Abstract

The Australian historians Shane White and Graham White again break new ground in retrieving the experiences of African Americans and the white people among them during the period of enslavement. Building on their earlier premise by scrutinizing black American culture of that period by defining particular aspects of style, White and White dig deep into the oral testimony of the formerly enslaved, into contemporary writings of European Americans about African Americans, and into recordings of African Americans held in the Archive of Folk Culture at the Library of Congress. In the authors' previous book, Stylin': African American Expressive Culture, from Its Beginnings to the Zoot Suit (1998), bodily adornment became the central example, but here the authors examine the styles of sounds, significantly comparing what they meant to the people making the sounds with what they meant to those outside the black communities.
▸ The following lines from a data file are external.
/-! ### The tick -/

def stTick : State := { st0 with now := 9000, mp := { inWindow := true }, tick := { running := true, curLen := 9000, tickOut := true } }
theorem witness_TickEvents : stTick.tick.running = true ∧ stTick.tick.acc.openedAt + stTick.tick.curLen ≤ stTick.now ∧ stTick.mp.inWindow = true ∧
    NothingWaits stTick ∧ marginStart stTick ≤ stTick.now ∧ st0.tick.running = false ∧ st0.dev.state = 2 :=
  ⟨rfl, by decide, rfl, ⟨rfl, nofun, nofun⟩, by decide +kernel, rfl, rfl⟩
/-- Task 3 has run 1,000 ck of its 100 + 50, on team 0, whose threads have ended. -/
def run3 : Task := { task3 with admitted := true, running := true, margin := 50 }
def stRun : State :=
  { stSlot .task with
    now := 2000
    tick := { running := true, tasks := [run3] }
    tower := { cores := (List.range 8).map fun c => (c, { prog := some ⟨1, 0, 0, 64, 3, 7, 0, 0⟩ }) } }
theorem witness_TaskEvents : stRun.tick.tasks.find? (fun k => k.tag == (7 : W32).toNat && k.running) = some run3 ∧ taskDone stRun run3 = true ∧
    Outstanding stRun (slot3 .task) ∧ run3.budget + run3.margin < countedCk stRun run3 ∧ granteeId stRun (.team 0) = some 0 ∧
    stTick.tick.quarantine.testBit 0 = false ∧ windowMarks { stTick with tick := { stTick.tick with count := 5, marks := [(0, [4, 3, 2, 1])] } } 0 = 4 :=
  ⟨by decide, by decide, ⟨by decide, by decide⟩, by decide, by decide, by decide, by decide +kernel⟩

/-- R38: TICK_OUT falls 10 us after the boundary. -/
theorem test_tick_out : after (exec .tickOutFall { stTick with now := 30000 }) (·.tick.tickOut) = some false := by decide
/-- R53: an overrun is counted once and marks its teams. -/
theorem test_overrun : after (exec (.tickOverrun 7) stRun) (fun u => (u.tick.overrunCnt, u.tick.tasks.map (·.overrun), smGet [] u.tick.marks 0)) =
    some (1, [true], [0]) := by decide +kernel

/-! ### The vector engine and the queued units -/

def ctx0 : VCtx := ⟨0, ((Vector.replicate 32 0).set 1 5).set 2 7, 1, Vector.replicate 4 0, 0, []⟩
def stVec : State := ready { core0 with ctxs := [ctx0] }
theorem witness_VectorInstructions : HasContext stVec 0 0 th0 ctx0 ∧ InCode stVec 0 (th0.pc + 4) ∧ vTy 2 1 = some (.int 32 false) ∧
    vOpOk .add (.int 32 false) = true ∧ ctx0.vl ≤ 4096 / 32 ∧ findCtx st0 0 0 = none ∧ (getCore st0 0).ctxs.length < (if slotShares st0 0 then 4 else 8) :=
  ⟨⟨⟨by decide, rfl, rfl, .inl rfl⟩, rfl⟩, ⟨_, rfl, by decide, by decide⟩, rfl, rfl, by decide, by decide, by decide⟩
theorem witness_VectorInstructions_memory : HasContext stVec 0 0 th0 ctx0 ∧ vAddrFault stVec 0 false false 4 [(0, 64)] = none ∧
    (threadReads 0 false [⟨false, 64, 4⟩] stVec).2.2 = none ∧ okay (unitWrites 0 [(⟨false, 64, 4⟩, leBytes 4 5)] stVec) = true :=
  ⟨⟨⟨by decide, rfl, rfl, .inl rfl⟩, rfl⟩, by decide +kernel, by decide +kernel, by decide +kernel⟩
/-- R197: 5 + 7 in element 0, the tail as before (R194). -/
theorem test_vadd : after (exec (.vadd ⟨0, 0, 3, 1, 2, 2, false, 1⟩) stVec) (fun u => ((getCore u 0).ctxs.map fun x => (vGet x 3 32 0, vGet x 3 32 1))) =
    some [(12, 0)] := by decide +kernel

/-- A matrix descriptor of the FP32 format in the scratchpad, with SCALE 1; a row of 64 bytes at 1024. -/
def matBytes : List Byte := leBytes 8 1024 ++ leBytes 4 64 ++ leBytes 4 0x3F800000 ++ zeroBytes 16
def stMat : State := { stMatq with mem := { spad := cells 64 matBytes ++ cells 1024 (leBytes 4 0x40000000) } }
/-- A conversion descriptor: the amax of one row of one FP32 element at 1024, at device address 0. -/
def convBytes : List Byte := leBytes 8 1024 ++ zeroBytes 8 ++ leBytes 4 64 ++ leBytes 4 0 ++ leBytes 4 1 ++ leBytes 4 1 ++ zeroBytes 32
def stConv : State := { ready { core0 with convq := [⟨0, 0x0FFC, (.camax, 64), none⟩] } with mem := { spad := cells 64 convBytes } }
theorem witness_UnitExecutions : slotServed stMat 0 = true ∧ (getCore stMat 0).matq = [⟨0, 0x0FFC, .mmul 0 false 64 64 0, none⟩] ∧
    (readMatDesc stMat 0 64 false).isSome = true ∧
    mmulFault stMat 0 64 64 (readMatDesc stMat 0 64 false) (readMatDesc stMat 0 64 false) 1 1 1 = none ∧ TablesForm stMat ∧
    (getCore stConv 0).convq = [⟨0, 0x0FFC, (.camax, 64), none⟩] ∧ convFault stConv 0 64 .camax (convDesc (spadRead stConv 0 64 64)) = none ∧
    rowNext st0 0 = none ∧ rowNext (ready { core0 with rowq := [⟨0, 0, 64, none⟩] }) 0 = some 0 :=
  ⟨by decide, by decide, by decide +kernel, by decide +kernel, form_of _ rfl (by decide), by decide, by decide +kernel, by decide, by decide⟩
/-- R170: a product runs beside the drain of another accumulator that is at the head; not beside that of its own. -/
def stOver (a : Nat) : State :=
  { ready { core0 with matq := [⟨0, 0x0FF8, .mdrain a 64 0, none⟩, ⟨0, 0x0FFC, .mmul 0 false 64 64 0, none⟩] } with mem := stMat.mem }
theorem witness_UnitExecutions_overlap : slotServed (stOver 1) 0 = true ∧ opAcc (.mdrain 1 64 0) = some (false, 1) ∧ TablesForm (stOver 1) ∧
    (getCore (stOver 1) 0).matq = [⟨0, 0x0FF8, .mdrain 1 64 0, none⟩] ++ ⟨0, 0x0FFC, .mmul 0 false 64 64 0, none⟩ :: [] ∧
    mmulFault (stOver 1) 0 64 64 (readMatDesc (stOver 1) 0 64 false) (readMatDesc (stOver 1) 0 64 false) 1 1 1 = none :=
  ⟨by decide, by decide, form_of _ rfl (by decide), by decide, by decide +kernel⟩
theorem test_overlap : after (exec (.mmulExecute 0) (stOver 1)) (fun u => (getCore u 0).matq.length) = some 1 ∧
    after (exec (.mmulExecute 0) (stOver 0)) (fun u => (getCore u 0).matq.length) = some 2 := by decide +kernel
/-- A row descriptor: RMS, forward, of one row of one FP32 element at 1024 to 2048, PARAM 2^-20. -/
def rowBytes0 : List Byte :=
  leBytes 8 1024 ++ leBytes 8 2048 ++ zeroBytes 32 ++ leBytes 4 64 ++ leBytes 4 0 ++ leBytes 4 0x35800000 ++ leBytes 4 0 ++ leBytes 4 1 ++ leBytes 2 0 ++
  [4, 0, 0, 0] ++ zeroBytes 22
def stRow : State := { ready { core0 with rowq := [⟨0, 0x0FFC, 64, none⟩] } with mem := { spad := cells 64 rowBytes0 } }
theorem witness_UnitExecutions_row : rowNext stRow 0 = some 0 ∧ (∀ j, j < 8 → (getCore stRow (0 * 8 + j)).rowBusy = false) ∧
    rowDescFault stRow 0 64 (rowDesc (spadRead stRow 0 64 96)) = none ∧ (rowDesc (spadRead stRow 0 64 96)).op = 4 ∧ TablesForm stRow ∧
    (∃ k, k < 8 ∧ (getCore (ready { core0 with rowBusy := true }) (0 * 8 + k)).rowBusy = true) ∧
    (getCore (ready { core0 with convBusy := true }) 0).convBusy = true :=
  ⟨by decide, by decide, by decide +kernel, by decide, form_of _ rfl (by decide), ⟨0, by decide, by decide⟩, by decide⟩
/-- CCVT of one FP32 element at 1024 to format 5, and CDEC of format 5 to FP32, at 2048. -/
def convBytes2 (sf df : Byte) : List Byte :=
  leBytes 8 1024 ++ leBytes 8 2048 ++ leBytes 4 64 ++ leBytes 4 64 ++ leBytes 4 1 ++ leBytes 4 1 ++ zeroBytes 16 ++ leBytes 4 0 ++ [sf, df, 5, 0] ++ zeroBytes 8
def stConv2 (op : ConvOp) (sf df : Byte) : State :=
  { ready { core0 with convq := [⟨0, 0x0FFC, (op, 64), none⟩] } with mem := { spad := cells 64 (convBytes2 sf df) } }
theorem witness_UnitExecutions_conv :
    convFault (stConv2 .ccvt 0 5) 0 64 .ccvt (convDesc (spadRead (stConv2 .ccvt 0 5) 0 64 64)) = none ∧
    convFault (stConv2 .cdec 5 0) 0 64 .cdec (convDesc (spadRead (stConv2 .cdec 5 0) 0 64 64)) = none ∧ TablesForm (stConv2 .ccvt 0 5) ∧
    TablesForm (stConv2 .cdec 5 0) := ⟨by decide +kernel, by decide +kernel, form_of _ rfl (by decide), form_of _ rfl (by decide)⟩
/-- R174: one product, 2.0 × 2.0. -/
theorem test_product : after (exec (.mmulExecute 0) stMat) (fun u => (accAt (getCore u 0) 0 0 0, (getCore u 0).matq)) = some (0x40800000, []) := by
  decide +kernel

/-- A mark waits at the head of team 0's stack queue; and a push whose descriptor is at 64. -/
def stStk (op : StkOp) : State := { st0 with tower := { st0.tower with teams := [(0, { stkq := [(0, ⟨0, 0x0FFC, op, none⟩)] })] } }
def stSend : State := ready { core0 with packq := [⟨0, 0x0FFC, 64, none⟩] }
def nwBytes : List Byte := zeroBytes 16 ++ leBytes 4 64 ++ leBytes 4 5 ++ zeroBytes 40
def stNw : State := { stEth conn5 with mem := { spad := cells 64 nwBytes } }
theorem witness_StackSendAndWrite : stkOf (stStk (.mark 1 2)) 0 = [(0, ⟨0, 0x0FFC, .mark 1 2, none⟩)] ∧ slotServed (stStk (.mark 1 2)) 0 = true ∧
    stkFault (stStk (.mark 1 2)) 0 (.mark 1 2) = none ∧ stkMustWait (stStk (.mark 1 2)) 0 (.mark 1 2) = false ∧ TablesForm (stStk (.mark 1 2)) ∧
    stkFault (stStk (.pop 64)) 0 (.pop 64) ≠ none ∧ (getCore stSend 0).packq = [⟨0, 0x0FFC, 64, none⟩] ∧ (getNode stSend 0).suppress.psends = 0 ∧
    CanIssue stNw 0 0 th0 ∧ nwDescOk (nwDesc (spadRead stNw 0 64 64)) (scratchLen stNw 0) = true ∧ findConn stNw 5 = some conn5 :=
  ⟨by decide, by decide, by decide +kernel, by decide +kernel, form_of _ rfl (by decide), by decide +kernel, by decide, by decide,
   ⟨by decide, rfl, rfl, .inl rfl⟩, by decide, by decide⟩
/-- A mark that waits for its spill; and a team with 192 bytes on its stack, all near. -/
def stStkWait : State :=
  { st0 with tower := { st0.tower with teams := [(0, { stkq := [(0, ⟨0, 0x0FFC, .mark 1 2, none⟩)], waiting := true })] } }
def stNear : State := { st0 with tower := { st0.tower with teams := [(0, { frames := [.mark 1 2, .data 3 (List.replicate 64 7)], used := 192, near := 192 })] } }
theorem witness_StackSendAndWrite_waits : (getTeam stStkWait 0).waiting = true ∧ (getTeam stStkWait 0).stkq = (0, ⟨0, 0x0FFC, .mark 1 2, none⟩) :: [] ∧
    TablesForm stStkWait ∧ 64 < (getTeam stNear 0).near ∧ TablesForm stNear ∧ (getTeam st0 0).waiting = false ∧
    0 < (getNode { st0 with tower := { st0.tower with slots := [(0, { suppress := { stackOps := 1 } })] } } 0).suppress.stackOps :=
  ⟨by decide, by decide, form_of _ rfl (by decide), by decide +kernel, form_of _ rfl (by decide), by decide, by decide⟩
/-- A mark on a stack whose near share has an uncorrectable word under it, and the AUNMARK that would take it. -/
def stStkBad : State :=
  { st0 with mem := { badNm := [nearPlace st0 0 / 32 + 1] }
             tower := { st0.tower with teams := [(0, { frames := [.mark 2 9], used := 64, near := 64, stkq := [(0, ⟨0, 0x0FFC, .unmark 1 2, none⟩)] })] } }
theorem witness_StackSendAndWrite_bad : stkOf stStkBad 0 = [(0, ⟨0, 0x0FFC, .unmark 1 2, none⟩)] ∧ slotServed stStkBad 0 = true ∧
    stkFault stStkBad 0 (.unmark 1 2) = none ∧ stkMustWait stStkBad 0 (.unmark 1 2) = false ∧
    nearBad stStkBad 0 (stkReads (getTeam stStkBad 0) (.unmark 1 2)).1 (stkReads (getTeam stStkBad 0) (.unmark 1 2)).2 = some (nearPlace st0 0 + 32) ∧
    TablesForm stStkBad :=
  ⟨by decide, by decide, by decide +kernel, by decide +kernel, by decide +kernel, form_of _ rfl (by decide)⟩
/-- R305, R328: the instruction fails, the error is counted, and the frame stays. -/
theorem test_stack_bad : after (exec (.stackApply 0) stStkBad) (fun u => ((getTeam u 0).frames, (getTeam u 0).stkq, u.mem.cnt.nmUe)) =
    some ([.mark 2 9], [], 1) := by decide +kernel
/-- R325, R326: a mark is a frame of 64 bytes. -/
theorem test_mark : after (exec (.stackApply 0) (stStk (.mark 1 2))) (fun u => ((getTeam u 0).frames, (getTeam u 0).used, (getTeam u 0).stkq)) =
    some ([.mark 1 2], 64, []) := by decide +kernel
For more than 150 years, European Americans have written about black musical sounds. The earliest texts often negatively analyzed this music through comparisons with European music, particularly sacred sounds. As well, European Americans have given us books on such specific sound subjects as black sermons and the responding congregation's responsive noises and texts on black tales and folk beliefs. Meanwhile, European Americans produced noisy entertainments (presumedly drawing from black humor) beginning with minstrel shows in the late 1840s to radio's Amos 'n' Andy a hundred years later. In contrast to previous attempts that, with few exceptions, concern only one genre of sound making, White and White include all of those just mentioned and many others, resulting in a far more extensive and comprehensive examination of black styles.